All notices and copies to which any parties shall be entitled under the provisions of this article shall be served by mail, or in such manner as the department shall direct. For the purposes of this article any notice or copy shall be deemed served on the date when mailed, properly stamped and addressed, and shall be presumed to have reached the party to be served; but any party may show by competent evidence that any notice or copy was not received, or that there was an unusual or unreasonable delay in its transmission through the mails. In any such case proper allowance shall be made for the party's failure within the prescribed time to assert any right given him by this act.

Also relevant to the determination of this case is Section 413 of the Act, 77 P.S. § 772 which provides in pertinent part that:

     no notice of compensation payable, agreement or award shall be reviewed, or modified, or reinstated, unless a petition is filed with the department within three years after the date of the most recent payment of compensation made prior to the filing of such petition.
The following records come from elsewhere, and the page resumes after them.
/-! ## Rows of the modes, the supplies and the monitors -/

/-- Modes, reset and boot. An acquisition's time-out and the end of PREROLL are acted on at the next tick boundary; the thermal limit asks for
SAFE; the boot scenes are put in and AUTO_START asks for ACQUIRE; RESET_N empties the device of all but flash and the always-on fields; its release
begins BOOT; the boot ROM takes the image that its slot, the trial count and the checks allow, or stays in recovery; the firmware shows the flash,
restores the saved configuration or says that there is none, and enters CONFIG; a frame that an enabled wake pattern matches leaves STANDBY
(R446, R448, R451, R457–R468, R546). -/
def Obligations.ModesFollowTheirEvents : Prop :=
  occurs .acqTimeout (fun s => s.mode = mACQUIRE ∧ s.rb MODE.MODE_CTL_FREERUN_OK = true ∧ s.rd MODE.MODE_CTL_ACQ_TIMEOUT ≤ s.rw MODE.MODE_AGE ∧
    s.md.endDue = none) (fun s => s.onMd (fun m => { m with endDue := some (mPREROLL, true) })) ∧
  occurs .acqTimeout (fun s => s.mode ≠ mACQUIRE ∨ s.rb MODE.MODE_CTL_FREERUN_OK = false ∨
    s.rw MODE.MODE_AGE < s.rd MODE.MODE_CTL_ACQ_TIMEOUT) id ∧
  occurs .prerollEnd (fun s => s.prerollOver = true) (fun s => s.onMd (fun m => { m with endDue := some (mRUN, false) })) ∧
  occurs .prerollEnd (fun s => s.prerollOver = false) id ∧
  occurs .thermalLimit (fun s => 32 ≤ s.md.hot ∧ thermFrom s.mode = true ∧ s.md.thermDue = false)
    (fun s => s.onMd (fun m => { m with thermDue := true, fadeAt := if carries s.mode then some (32 * s.tick) else none })) ∧
  occurs .thermalLimit (fun s => s.md.hot < 32 ∨ thermFrom s.mode = false) id ∧
  (∀ t, occurs .bootScenesDone (fun s => s.mode = mCONFIG ∧ s.md.startup = true ∧
      t = (condNote (s.each s.flash.bootScenes bootScene)).onMd (fun m => { m with startup := false }) ∧ t.rb MODE.MODE_CTL_AUTO_START = true)
    (fun _ => t.onMd (fun m => { m with endDue := some (mACQUIRE, false) }))) ∧
  (∀ t, occurs .bootScenesDone (fun s => s.mode = mCONFIG ∧ s.md.startup = true ∧
      t = (condNote (s.each s.flash.bootScenes bootScene)).onMd (fun m => { m with startup := false }) ∧ t.rb MODE.MODE_CTL_AUTO_START = false)
    (fun _ => t)) ∧
  occurs (.resetAssert false) (fun _ => True) (fun s => ((resetDevice s).wr MODE.STATE_CODE mRESET).wb MODE.BOOT_STAT_WAKE false) ∧
  occurs (.resetAssert true) (fun _ => True) (fun s => ((resetDevice s).wr MODE.STATE_CODE mRESET).ww MODE.BOOT_STAT 0) ∧
  (∀ s : State, (resetDevice s).flash = s.flash ∧ (resetDevice s).pending = s.pending ∧ (resetDevice s).free = s.free ∧
    (resetDevice s).tim = State.reset.tim ∧ (resetDevice s).rx = State.reset.rx ∧ (resetDevice s).scn = State.reset.scn) ∧
  occurs .resetRelease (fun s => s.mode = mRESET) (fun s => (s.wr MODE.STATE_CODE mBOOT).cntw MODE.BOOT_STAT_BOOTS) ∧
  occurs .resetRelease (fun s => s.mode ≠ mRESET) id ∧
  occurs .bootImageSelect (fun s => s.mode = mBOOT ∧ s.md.picked = none) (fun s => bootSelect (bootLocks s)) ∧
  occurs .bootImageSelect (fun s => s.mode ≠ mBOOT ∨ s.md.picked ≠ none) id ∧
  (∀ s p late t, late = (s.flash.trial && decide (3 < s.flash.tries + 1)) → p = (if late then 1 - s.flash.bootSlot % 2 else s.flash.bootSlot % 2) →
    t = (if s.flash.trial then s.onFlash (fun f => { f with tries := f.tries + 1, trial := !late }) else s) →
    bootSelect s = if slotCheck p t = 0 then bootPick p late t
      else if slotCheck (1 - p) t = 0 then bootPick (1 - p) true t
      else (t.wb MODE.BOOT_STAT_ROM_ERR true).wb FALT.FALT_STAT_FAULT_N true) ∧
  (∀ ms sl, occurs (.firmwareRunning ms) (fun s => s.mode = mBOOT ∧ s.md.picked = some sl ∧ s.rb FALT.PFAIL_STAT_ASSERTED = false) (fun s =>
    let t := (if s.flash.erasePend then eraseAll s else s).onFlash (fun f => { f with bootSeq := f.bootSeq + 1 })
    let t := flashShow (match t.flash.config with | some c => restoreConfig c t | none => t.wb MODE.COND_CFG_DEFAULT true)
    let t := t.onUma (fun u => { u with join := t.flash.hier })
    let t := icBegin (lwRecover (t.onFlt (fun f => { f with kickAt := t.clock })))
    let t := (t.wr MODE.BOOT_MS_MS (min 0xFFFF ms)).onMd (fun m => { m with startup := true, cond := t.rw MODE.COND })
    enterMode mCONFIG false (if t.rb MODE.BOOT_STAT_FALLBACK then t.raise 0x00 2 fnsAll else t))) ∧
  (∀ ms, occurs (.firmwareRunning ms) (fun s => s.mode ≠ mBOOT ∨ s.md.picked = none ∨ s.rb FALT.PFAIL_STAT_ASSERTED = true) id) ∧
  (∀ port frame pat, occurs (.wakeMatch port frame) (fun s => s.mode = mSTANDBY ∧ port = s.md.wakePort ∧ s.wakePat frame = some pat)
    (fun s => ((((bootBegin (resetDevice s)).wb MODE.BOOT_STAT_WAKE true).wr MODE.BOOT_STAT_WAKE_PORT port).wr
      MODE.BOOT_STAT_WAKE_PAT pat).wb MODE.COND_RESUMED true)) ∧
  (∀ port frame, occurs (.wakeMatch port frame) (fun s => s.mode ≠ mSTANDBY ∨ port ≠ s.md.wakePort ∨ s.wakePat frame = none) id) ∧
  (∀ (s : State) l pat, s.wakePat l = some pat → 64 ≤ l.length ∧ pat < 4 ∧ bit s.md.wakeEn pat = true ∧
    wakeHit (tget (fun _ => []) s.net.wake pat) l = true)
It is clear that the petition for reinstatement here concerned was not filed within the mandatory three year statutory limitation. And, although the claimant argues that there was a serious delay in the transmission of the notice of the order of December 18, 1974 terminating benefits, the proper course of action for the claimant under such circumstances was

[ 78 Pa. Commw. Page 296]

    to have filed an appeal nunc pro tunc of that order, and therein allege and attempt to prove the untimeliness of the notice, and any attendant fraud or administrative error. See Workmen's Compensation Appeal Board v. Gaines, 24 Pa. Commonwealth Ct. 307, 355 A.2d 595 (1976). Inasmuch as she did not follow this route, we are in agreement with the Board that her claim cannot be revived at this late date. See Branch v. Workmen's Compensation Appeal Board, 38 Pa. Commonwealth Ct. 374, 393 A.2d 55 (1978).

It must be remembered, too, that this Court has consistently ruled that petitions for reinstatement should not be used to relitigate prior unappealed adverse decisions. Klingler v. Workmen's Compensation Appeal Board, 50 Pa. Commonwealth Ct. 335, 413 A.2d 432 (1980). And, because the claimant here is not arguing that there was a recurrence or an increase of her disability, but only a continuous disability, her petition must be read as an attempt to relitigate the merits of the original proceedings,*fn2 which cannot be permitted.

Accordingly, finding no error of law, Section 704 of the Administrative Agency Law, we will affirm the order of the Board.

Order

And Now, this 10th day of November, 1983, the order of the Workmen's Compensation Appeal Board in the above-captioned matter is hereby affirmed.

Disposition

Affirmed.

[ 78 Pa. Commw. Page 297]

Concurring Opinion by Judge Barry:

I concur in the Order of the Court that the Appeal Board should be affirmed but on a different basis than that set forth in Judge Blatt's opinion.

The record shows that the claimant no longer received benefits as of January 1974 when her employer filed a petition for termination. This termination of benefits constituted actual notice to the claimant. I believe she had a duty to inquire about her rights to a hearing since she no longer was receiving her accustomed checks. For this reason, I concur in the result.